> Data for processing:
--------------------
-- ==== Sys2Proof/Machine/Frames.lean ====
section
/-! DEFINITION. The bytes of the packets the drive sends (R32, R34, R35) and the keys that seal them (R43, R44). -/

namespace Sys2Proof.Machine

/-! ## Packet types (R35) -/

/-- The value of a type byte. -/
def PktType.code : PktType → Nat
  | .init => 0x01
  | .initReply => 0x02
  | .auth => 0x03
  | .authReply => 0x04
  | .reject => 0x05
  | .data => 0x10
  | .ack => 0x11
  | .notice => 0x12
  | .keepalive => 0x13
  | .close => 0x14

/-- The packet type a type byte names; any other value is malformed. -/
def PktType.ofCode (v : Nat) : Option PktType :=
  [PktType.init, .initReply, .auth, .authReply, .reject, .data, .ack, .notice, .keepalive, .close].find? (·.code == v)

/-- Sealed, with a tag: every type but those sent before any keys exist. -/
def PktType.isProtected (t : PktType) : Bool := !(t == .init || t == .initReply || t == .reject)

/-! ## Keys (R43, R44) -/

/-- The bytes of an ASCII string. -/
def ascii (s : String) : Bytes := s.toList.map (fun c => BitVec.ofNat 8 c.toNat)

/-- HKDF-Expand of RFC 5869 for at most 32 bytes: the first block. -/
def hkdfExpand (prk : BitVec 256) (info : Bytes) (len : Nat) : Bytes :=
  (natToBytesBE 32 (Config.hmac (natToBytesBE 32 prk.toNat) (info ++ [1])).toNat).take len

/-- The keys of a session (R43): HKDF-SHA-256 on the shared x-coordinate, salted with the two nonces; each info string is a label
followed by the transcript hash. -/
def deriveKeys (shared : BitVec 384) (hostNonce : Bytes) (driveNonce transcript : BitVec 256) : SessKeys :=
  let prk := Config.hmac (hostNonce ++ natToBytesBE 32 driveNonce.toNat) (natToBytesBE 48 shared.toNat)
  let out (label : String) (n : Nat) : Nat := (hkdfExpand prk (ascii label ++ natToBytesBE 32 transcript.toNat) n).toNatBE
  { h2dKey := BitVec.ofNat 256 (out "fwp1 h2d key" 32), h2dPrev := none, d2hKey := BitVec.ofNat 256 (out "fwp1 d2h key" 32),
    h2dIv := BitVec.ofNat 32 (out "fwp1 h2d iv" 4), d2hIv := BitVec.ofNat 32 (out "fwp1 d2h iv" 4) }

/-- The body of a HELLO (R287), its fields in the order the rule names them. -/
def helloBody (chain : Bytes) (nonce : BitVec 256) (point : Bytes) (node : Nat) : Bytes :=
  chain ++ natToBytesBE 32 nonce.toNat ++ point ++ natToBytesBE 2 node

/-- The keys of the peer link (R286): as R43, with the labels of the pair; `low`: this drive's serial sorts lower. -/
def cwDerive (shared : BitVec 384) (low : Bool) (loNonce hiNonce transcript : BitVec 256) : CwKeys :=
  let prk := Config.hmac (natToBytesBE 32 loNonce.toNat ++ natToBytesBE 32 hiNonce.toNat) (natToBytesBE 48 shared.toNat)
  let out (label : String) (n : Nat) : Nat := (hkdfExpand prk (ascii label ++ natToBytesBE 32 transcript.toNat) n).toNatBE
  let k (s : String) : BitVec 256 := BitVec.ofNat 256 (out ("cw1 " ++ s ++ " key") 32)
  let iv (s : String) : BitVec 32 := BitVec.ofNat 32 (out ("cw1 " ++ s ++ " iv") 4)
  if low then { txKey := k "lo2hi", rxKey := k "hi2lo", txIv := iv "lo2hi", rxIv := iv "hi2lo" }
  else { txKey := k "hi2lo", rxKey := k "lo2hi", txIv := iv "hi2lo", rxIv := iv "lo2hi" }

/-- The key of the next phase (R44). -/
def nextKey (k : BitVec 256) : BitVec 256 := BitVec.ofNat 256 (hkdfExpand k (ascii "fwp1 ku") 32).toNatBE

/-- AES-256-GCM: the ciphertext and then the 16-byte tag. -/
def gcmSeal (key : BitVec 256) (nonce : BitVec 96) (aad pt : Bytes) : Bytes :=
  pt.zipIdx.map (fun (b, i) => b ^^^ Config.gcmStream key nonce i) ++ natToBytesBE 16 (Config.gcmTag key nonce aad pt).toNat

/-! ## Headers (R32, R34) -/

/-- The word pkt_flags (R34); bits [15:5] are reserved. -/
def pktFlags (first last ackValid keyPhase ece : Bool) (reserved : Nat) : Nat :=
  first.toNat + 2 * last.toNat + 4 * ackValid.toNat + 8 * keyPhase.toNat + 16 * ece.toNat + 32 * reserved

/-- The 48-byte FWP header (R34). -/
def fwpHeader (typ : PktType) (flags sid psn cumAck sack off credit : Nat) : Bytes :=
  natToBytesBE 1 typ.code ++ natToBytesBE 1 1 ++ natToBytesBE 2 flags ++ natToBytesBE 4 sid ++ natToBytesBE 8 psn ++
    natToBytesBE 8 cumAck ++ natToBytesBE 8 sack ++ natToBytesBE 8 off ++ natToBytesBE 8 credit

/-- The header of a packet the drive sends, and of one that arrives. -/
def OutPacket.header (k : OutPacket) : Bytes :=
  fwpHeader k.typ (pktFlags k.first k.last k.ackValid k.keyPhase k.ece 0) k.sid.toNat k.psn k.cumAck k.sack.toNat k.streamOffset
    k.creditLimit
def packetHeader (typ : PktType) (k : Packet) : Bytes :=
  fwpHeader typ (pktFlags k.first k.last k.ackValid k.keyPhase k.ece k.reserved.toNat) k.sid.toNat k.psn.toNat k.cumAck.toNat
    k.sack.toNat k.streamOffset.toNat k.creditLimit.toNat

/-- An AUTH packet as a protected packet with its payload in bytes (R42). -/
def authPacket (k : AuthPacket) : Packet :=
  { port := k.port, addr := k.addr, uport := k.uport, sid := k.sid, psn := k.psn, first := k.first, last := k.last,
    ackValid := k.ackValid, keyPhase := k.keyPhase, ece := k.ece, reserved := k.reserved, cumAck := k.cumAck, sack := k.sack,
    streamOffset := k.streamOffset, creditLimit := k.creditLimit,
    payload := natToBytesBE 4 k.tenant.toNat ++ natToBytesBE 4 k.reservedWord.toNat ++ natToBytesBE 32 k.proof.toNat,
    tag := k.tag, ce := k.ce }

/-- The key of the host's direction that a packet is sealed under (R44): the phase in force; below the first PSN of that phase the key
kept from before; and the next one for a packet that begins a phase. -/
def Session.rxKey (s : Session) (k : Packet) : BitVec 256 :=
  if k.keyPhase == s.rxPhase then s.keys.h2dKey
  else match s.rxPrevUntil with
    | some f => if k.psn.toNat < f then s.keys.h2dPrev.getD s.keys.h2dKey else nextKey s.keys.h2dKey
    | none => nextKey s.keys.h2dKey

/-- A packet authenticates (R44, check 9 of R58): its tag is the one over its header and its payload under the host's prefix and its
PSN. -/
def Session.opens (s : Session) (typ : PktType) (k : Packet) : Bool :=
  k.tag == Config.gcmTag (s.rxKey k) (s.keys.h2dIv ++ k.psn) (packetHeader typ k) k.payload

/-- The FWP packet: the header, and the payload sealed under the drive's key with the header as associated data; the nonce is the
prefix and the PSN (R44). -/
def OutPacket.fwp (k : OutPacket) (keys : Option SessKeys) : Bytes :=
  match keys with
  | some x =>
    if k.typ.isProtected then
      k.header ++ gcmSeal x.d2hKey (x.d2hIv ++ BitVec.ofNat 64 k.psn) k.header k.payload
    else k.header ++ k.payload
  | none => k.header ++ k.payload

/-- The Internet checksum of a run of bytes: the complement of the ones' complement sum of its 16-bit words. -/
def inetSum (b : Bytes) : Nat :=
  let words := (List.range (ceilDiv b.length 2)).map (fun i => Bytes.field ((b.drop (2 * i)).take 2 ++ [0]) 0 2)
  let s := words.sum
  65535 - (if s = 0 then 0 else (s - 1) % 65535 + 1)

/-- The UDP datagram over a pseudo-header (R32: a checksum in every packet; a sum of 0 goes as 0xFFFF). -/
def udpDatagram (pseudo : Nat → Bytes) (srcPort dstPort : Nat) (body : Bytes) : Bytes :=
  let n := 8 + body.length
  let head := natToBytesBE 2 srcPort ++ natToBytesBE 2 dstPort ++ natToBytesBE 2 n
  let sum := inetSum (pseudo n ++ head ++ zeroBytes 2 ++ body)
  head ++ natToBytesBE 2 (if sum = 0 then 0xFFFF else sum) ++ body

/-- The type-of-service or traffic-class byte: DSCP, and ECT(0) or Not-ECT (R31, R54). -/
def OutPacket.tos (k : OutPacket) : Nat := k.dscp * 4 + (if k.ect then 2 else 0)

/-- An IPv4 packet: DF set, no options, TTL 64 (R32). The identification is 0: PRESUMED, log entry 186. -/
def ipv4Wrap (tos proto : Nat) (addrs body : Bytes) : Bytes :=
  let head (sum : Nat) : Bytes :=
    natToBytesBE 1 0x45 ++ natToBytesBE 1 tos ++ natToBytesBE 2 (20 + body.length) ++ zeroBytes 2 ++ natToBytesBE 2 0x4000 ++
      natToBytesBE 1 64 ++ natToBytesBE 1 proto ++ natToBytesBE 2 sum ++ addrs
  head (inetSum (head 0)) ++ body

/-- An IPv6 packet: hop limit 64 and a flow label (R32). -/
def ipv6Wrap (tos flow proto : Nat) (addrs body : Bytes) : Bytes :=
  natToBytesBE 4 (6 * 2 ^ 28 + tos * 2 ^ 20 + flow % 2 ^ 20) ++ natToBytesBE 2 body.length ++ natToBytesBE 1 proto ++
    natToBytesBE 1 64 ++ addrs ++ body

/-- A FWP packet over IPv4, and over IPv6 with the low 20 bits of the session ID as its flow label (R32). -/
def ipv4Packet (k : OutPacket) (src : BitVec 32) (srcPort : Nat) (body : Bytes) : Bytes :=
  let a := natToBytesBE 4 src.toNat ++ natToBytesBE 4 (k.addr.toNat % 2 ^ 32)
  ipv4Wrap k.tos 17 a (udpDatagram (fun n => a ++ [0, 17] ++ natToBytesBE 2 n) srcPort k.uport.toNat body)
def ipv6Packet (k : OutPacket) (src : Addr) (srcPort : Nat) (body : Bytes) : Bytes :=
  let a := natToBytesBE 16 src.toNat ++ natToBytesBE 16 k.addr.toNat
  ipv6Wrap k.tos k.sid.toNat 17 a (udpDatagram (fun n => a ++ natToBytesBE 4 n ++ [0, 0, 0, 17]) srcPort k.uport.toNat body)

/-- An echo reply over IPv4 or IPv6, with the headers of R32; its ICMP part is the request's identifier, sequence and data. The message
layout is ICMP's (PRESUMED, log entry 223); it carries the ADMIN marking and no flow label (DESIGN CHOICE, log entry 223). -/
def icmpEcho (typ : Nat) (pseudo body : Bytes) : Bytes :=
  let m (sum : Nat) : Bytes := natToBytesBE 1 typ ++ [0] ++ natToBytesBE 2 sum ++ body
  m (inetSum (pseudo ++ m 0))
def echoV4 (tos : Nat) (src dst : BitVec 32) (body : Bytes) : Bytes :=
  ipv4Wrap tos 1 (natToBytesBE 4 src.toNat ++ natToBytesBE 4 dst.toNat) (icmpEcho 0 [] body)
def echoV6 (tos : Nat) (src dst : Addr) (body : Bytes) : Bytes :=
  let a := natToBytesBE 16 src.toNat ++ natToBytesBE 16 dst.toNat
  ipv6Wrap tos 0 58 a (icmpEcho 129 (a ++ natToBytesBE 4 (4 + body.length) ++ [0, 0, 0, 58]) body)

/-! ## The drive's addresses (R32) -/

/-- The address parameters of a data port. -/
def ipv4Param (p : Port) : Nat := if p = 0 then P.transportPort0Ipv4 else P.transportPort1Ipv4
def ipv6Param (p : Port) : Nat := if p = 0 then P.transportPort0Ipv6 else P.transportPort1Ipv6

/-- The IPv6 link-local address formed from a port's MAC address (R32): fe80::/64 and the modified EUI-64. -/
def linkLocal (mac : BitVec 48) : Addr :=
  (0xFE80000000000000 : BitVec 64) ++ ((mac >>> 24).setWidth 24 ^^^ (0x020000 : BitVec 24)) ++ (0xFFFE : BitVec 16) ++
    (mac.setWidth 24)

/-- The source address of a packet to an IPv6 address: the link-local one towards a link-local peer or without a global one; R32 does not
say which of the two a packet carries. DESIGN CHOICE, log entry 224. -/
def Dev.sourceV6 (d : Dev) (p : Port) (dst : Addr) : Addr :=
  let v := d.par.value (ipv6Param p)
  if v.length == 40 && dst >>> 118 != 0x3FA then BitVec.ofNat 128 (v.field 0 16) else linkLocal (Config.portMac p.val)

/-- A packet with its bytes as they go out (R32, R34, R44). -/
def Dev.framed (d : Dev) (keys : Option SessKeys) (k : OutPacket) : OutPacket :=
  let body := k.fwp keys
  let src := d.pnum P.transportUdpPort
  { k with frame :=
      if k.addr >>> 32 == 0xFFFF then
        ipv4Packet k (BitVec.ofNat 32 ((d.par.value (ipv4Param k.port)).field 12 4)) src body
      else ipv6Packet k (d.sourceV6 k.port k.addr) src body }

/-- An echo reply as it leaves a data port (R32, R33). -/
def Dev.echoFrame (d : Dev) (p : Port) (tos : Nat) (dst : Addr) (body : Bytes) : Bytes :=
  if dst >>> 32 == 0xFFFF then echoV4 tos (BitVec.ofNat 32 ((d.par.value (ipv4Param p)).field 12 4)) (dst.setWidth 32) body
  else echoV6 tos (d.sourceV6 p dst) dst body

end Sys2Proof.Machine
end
--------------------
> What needs to be done:
Reproduce the entries above exactly, but only the lines between the line holding "let s := words.sum" and the line holding "a flow label (R32). -/", inclusive.

> Written answer:
  let s := words.sum
  65535 - (if s = 0 then 0 else (s - 1) % 65535 + 1)

/-- The UDP datagram over a pseudo-header (R32: a checksum in every packet; a sum of 0 goes as 0xFFFF). -/
def udpDatagram (pseudo : Nat → Bytes) (srcPort dstPort : Nat) (body : Bytes) : Bytes :=
  let n := 8 + body.length
  let head := natToBytesBE 2 srcPort ++ natToBytesBE 2 dstPort ++ natToBytesBE 2 n
  let sum := inetSum (pseudo n ++ head ++ zeroBytes 2 ++ body)
  head ++ natToBytesBE 2 (if sum = 0 then 0xFFFF else sum) ++ body

/-- The type-of-service or traffic-class byte: DSCP, and ECT(0) or Not-ECT (R31, R54). -/
def OutPacket.tos (k : OutPacket) : Nat := k.dscp * 4 + (if k.ect then 2 else 0)

/-- An IPv4 packet: DF set, no options, TTL 64 (R32). The identification is 0: PRESUMED, log entry 186. -/
def ipv4Wrap (tos proto : Nat) (addrs body : Bytes) : Bytes :=
  let head (sum : Nat) : Bytes :=
    natToBytesBE 1 0x45 ++ natToBytesBE 1 tos ++ natToBytesBE 2 (20 + body.length) ++ zeroBytes 2 ++ natToBytesBE 2 0x4000 ++
      natToBytesBE 1 64 ++ natToBytesBE 1 proto ++ natToBytesBE 2 sum ++ addrs
  head (inetSum (head 0)) ++ body

/-- An IPv6 packet: hop limit 64 and a flow label (R32). -/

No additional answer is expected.